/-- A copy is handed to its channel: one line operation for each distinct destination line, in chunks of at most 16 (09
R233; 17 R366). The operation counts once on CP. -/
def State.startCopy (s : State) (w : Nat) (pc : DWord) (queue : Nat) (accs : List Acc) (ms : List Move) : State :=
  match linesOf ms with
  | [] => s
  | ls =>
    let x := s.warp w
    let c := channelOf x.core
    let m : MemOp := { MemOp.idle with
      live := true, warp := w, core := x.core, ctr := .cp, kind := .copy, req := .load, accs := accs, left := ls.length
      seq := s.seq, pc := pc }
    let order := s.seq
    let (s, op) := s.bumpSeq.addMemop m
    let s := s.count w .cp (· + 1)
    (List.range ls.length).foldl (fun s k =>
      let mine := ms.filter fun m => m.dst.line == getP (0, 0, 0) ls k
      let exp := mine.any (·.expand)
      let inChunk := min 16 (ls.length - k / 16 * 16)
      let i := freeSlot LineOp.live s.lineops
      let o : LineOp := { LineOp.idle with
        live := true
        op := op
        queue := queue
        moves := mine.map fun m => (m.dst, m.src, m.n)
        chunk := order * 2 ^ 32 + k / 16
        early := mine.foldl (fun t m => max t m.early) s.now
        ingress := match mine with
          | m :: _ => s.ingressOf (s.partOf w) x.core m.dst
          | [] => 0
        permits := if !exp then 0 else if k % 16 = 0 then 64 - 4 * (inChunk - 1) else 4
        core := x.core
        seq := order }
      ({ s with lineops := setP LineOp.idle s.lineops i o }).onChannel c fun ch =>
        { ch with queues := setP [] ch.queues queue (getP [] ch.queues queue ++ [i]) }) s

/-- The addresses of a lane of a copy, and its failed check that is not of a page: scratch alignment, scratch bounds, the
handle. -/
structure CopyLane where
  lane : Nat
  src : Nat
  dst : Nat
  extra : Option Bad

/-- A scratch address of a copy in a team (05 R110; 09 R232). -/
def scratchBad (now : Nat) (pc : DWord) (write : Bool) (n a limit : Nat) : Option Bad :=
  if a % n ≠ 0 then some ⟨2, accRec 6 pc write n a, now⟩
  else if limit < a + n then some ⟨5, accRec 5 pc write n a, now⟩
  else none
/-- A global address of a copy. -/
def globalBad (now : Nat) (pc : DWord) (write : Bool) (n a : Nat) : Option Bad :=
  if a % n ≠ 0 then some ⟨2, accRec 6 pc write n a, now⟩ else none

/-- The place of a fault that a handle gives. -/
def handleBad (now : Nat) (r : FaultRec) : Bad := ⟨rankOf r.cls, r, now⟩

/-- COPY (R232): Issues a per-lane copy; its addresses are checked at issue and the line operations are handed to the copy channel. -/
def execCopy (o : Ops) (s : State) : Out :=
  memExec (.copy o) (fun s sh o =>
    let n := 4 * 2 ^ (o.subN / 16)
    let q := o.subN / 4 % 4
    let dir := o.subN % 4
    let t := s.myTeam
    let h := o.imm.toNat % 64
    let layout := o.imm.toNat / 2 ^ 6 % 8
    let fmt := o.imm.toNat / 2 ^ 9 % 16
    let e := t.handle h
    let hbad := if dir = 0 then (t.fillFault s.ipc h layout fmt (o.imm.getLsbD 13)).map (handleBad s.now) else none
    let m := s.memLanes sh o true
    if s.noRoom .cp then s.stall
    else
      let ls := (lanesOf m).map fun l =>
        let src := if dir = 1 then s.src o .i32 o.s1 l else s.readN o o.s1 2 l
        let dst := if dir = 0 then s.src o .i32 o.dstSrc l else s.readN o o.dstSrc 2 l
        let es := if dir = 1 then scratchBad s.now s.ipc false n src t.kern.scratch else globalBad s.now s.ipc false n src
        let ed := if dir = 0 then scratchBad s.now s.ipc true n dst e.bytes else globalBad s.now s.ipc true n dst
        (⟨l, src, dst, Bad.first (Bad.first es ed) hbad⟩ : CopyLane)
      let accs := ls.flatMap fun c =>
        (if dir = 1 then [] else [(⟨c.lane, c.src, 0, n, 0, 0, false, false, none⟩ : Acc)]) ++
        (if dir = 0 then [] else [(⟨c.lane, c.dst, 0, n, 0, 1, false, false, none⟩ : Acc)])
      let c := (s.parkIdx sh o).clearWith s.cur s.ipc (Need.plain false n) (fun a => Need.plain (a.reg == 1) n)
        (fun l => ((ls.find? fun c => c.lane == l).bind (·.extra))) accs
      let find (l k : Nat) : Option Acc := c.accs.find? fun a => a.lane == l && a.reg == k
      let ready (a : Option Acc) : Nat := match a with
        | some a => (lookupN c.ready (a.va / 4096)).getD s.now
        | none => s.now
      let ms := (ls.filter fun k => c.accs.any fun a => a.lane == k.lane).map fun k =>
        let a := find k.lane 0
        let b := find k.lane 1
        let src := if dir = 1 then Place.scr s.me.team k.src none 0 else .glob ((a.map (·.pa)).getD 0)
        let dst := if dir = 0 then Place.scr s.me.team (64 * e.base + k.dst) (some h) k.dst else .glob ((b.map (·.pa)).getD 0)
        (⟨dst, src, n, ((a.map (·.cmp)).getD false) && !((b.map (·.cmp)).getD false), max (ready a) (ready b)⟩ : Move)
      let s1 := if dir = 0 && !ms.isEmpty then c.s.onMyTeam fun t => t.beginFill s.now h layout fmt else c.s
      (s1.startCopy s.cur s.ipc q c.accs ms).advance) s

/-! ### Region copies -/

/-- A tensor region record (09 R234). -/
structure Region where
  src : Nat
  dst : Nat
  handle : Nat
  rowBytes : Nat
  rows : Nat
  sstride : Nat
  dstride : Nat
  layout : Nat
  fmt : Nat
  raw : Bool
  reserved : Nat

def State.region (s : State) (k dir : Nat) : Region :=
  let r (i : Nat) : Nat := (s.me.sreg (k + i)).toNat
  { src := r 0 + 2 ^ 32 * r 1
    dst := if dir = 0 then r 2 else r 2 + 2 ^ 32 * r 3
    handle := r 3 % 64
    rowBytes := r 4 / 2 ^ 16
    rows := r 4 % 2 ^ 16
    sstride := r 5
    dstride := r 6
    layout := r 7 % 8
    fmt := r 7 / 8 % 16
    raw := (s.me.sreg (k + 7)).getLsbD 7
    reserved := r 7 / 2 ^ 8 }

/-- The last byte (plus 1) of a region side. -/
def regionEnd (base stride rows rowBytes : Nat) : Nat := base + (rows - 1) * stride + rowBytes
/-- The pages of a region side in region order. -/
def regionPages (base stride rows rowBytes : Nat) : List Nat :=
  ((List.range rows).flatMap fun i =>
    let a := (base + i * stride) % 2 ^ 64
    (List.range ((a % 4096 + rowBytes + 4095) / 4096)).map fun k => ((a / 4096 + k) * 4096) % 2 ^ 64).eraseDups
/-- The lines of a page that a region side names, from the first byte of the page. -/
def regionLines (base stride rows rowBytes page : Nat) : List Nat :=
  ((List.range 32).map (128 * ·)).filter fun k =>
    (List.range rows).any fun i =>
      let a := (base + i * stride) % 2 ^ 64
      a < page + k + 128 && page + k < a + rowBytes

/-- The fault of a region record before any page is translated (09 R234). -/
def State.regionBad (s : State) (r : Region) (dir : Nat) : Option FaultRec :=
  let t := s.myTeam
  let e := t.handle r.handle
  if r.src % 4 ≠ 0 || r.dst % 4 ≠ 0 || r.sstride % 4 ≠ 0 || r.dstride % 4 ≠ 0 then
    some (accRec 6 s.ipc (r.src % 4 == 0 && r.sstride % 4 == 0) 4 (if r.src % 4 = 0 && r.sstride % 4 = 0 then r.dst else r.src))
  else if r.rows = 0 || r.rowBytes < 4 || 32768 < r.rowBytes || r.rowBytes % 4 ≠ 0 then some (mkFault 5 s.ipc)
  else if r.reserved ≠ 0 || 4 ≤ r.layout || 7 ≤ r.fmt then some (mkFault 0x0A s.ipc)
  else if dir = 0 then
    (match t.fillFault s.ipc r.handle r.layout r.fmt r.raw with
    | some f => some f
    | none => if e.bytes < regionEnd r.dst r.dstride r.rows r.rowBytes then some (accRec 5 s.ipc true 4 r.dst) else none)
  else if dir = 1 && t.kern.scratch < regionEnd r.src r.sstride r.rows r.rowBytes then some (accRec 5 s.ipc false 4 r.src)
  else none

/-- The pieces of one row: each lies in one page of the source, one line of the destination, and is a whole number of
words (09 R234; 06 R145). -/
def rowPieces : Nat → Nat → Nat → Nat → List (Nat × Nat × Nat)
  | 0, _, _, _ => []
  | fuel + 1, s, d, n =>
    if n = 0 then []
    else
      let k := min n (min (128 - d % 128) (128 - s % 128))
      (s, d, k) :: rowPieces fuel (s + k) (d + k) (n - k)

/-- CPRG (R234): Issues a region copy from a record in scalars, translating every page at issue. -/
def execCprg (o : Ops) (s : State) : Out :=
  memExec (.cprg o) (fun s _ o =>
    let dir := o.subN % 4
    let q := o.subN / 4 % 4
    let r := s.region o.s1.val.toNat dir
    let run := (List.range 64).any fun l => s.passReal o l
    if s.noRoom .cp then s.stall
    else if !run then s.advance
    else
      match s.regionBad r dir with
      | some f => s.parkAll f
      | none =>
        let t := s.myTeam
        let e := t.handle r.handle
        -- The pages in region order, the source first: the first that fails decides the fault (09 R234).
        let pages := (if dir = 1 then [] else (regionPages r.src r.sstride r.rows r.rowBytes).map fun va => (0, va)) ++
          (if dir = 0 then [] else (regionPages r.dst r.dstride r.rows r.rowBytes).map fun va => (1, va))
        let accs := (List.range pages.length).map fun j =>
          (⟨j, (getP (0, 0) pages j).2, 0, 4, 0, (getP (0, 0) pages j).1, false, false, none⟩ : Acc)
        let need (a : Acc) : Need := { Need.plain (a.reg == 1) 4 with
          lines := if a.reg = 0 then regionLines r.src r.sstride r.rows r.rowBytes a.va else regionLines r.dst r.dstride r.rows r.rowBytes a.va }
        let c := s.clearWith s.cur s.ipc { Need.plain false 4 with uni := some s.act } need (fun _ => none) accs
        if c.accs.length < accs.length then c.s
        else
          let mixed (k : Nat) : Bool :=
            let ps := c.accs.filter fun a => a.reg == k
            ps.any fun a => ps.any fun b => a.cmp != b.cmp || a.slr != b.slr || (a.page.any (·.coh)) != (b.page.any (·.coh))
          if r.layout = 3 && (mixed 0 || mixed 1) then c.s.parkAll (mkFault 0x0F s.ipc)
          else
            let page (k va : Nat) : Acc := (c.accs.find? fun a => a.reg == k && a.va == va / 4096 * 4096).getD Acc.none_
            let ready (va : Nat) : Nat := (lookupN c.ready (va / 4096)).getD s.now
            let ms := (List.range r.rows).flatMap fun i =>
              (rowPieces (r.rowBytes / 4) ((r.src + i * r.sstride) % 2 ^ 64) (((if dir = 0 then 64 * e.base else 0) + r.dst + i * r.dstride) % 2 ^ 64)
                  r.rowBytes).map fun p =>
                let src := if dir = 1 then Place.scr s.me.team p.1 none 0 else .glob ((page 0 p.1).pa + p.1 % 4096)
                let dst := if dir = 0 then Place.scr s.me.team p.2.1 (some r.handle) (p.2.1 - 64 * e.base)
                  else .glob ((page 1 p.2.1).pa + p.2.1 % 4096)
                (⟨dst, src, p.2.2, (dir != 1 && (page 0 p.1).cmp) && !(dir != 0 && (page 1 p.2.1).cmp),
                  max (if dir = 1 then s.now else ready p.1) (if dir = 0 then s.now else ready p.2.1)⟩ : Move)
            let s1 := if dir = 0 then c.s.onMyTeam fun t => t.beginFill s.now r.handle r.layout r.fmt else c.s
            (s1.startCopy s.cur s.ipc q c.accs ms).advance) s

########################################

Your assignment =>
Restate, please, word for word the span of records running from the first line to the line bearing "let (s, op) := s.bumpSeq.addMemop m", both included, and nothing outside it.

Output of the exercise =>
/-- A copy is handed to its channel: one line operation for each distinct destination line, in chunks of at most 16 (09
R233; 17 R366). The operation counts once on CP. -/
def State.startCopy (s : State) (w : Nat) (pc : DWord) (queue : Nat) (accs : List Acc) (ms : List Move) : State :=
  match linesOf ms with
  | [] => s
  | ls =>
    let x := s.warp w
    let c := channelOf x.core
    let m : MemOp := { MemOp.idle with
      live := true, warp := w, core := x.core, ctr := .cp, kind := .copy, req := .load, accs := accs, left := ls.length
      seq := s.seq, pc := pc }
    let order := s.seq
    let (s, op) := s.bumpSeq.addMemop m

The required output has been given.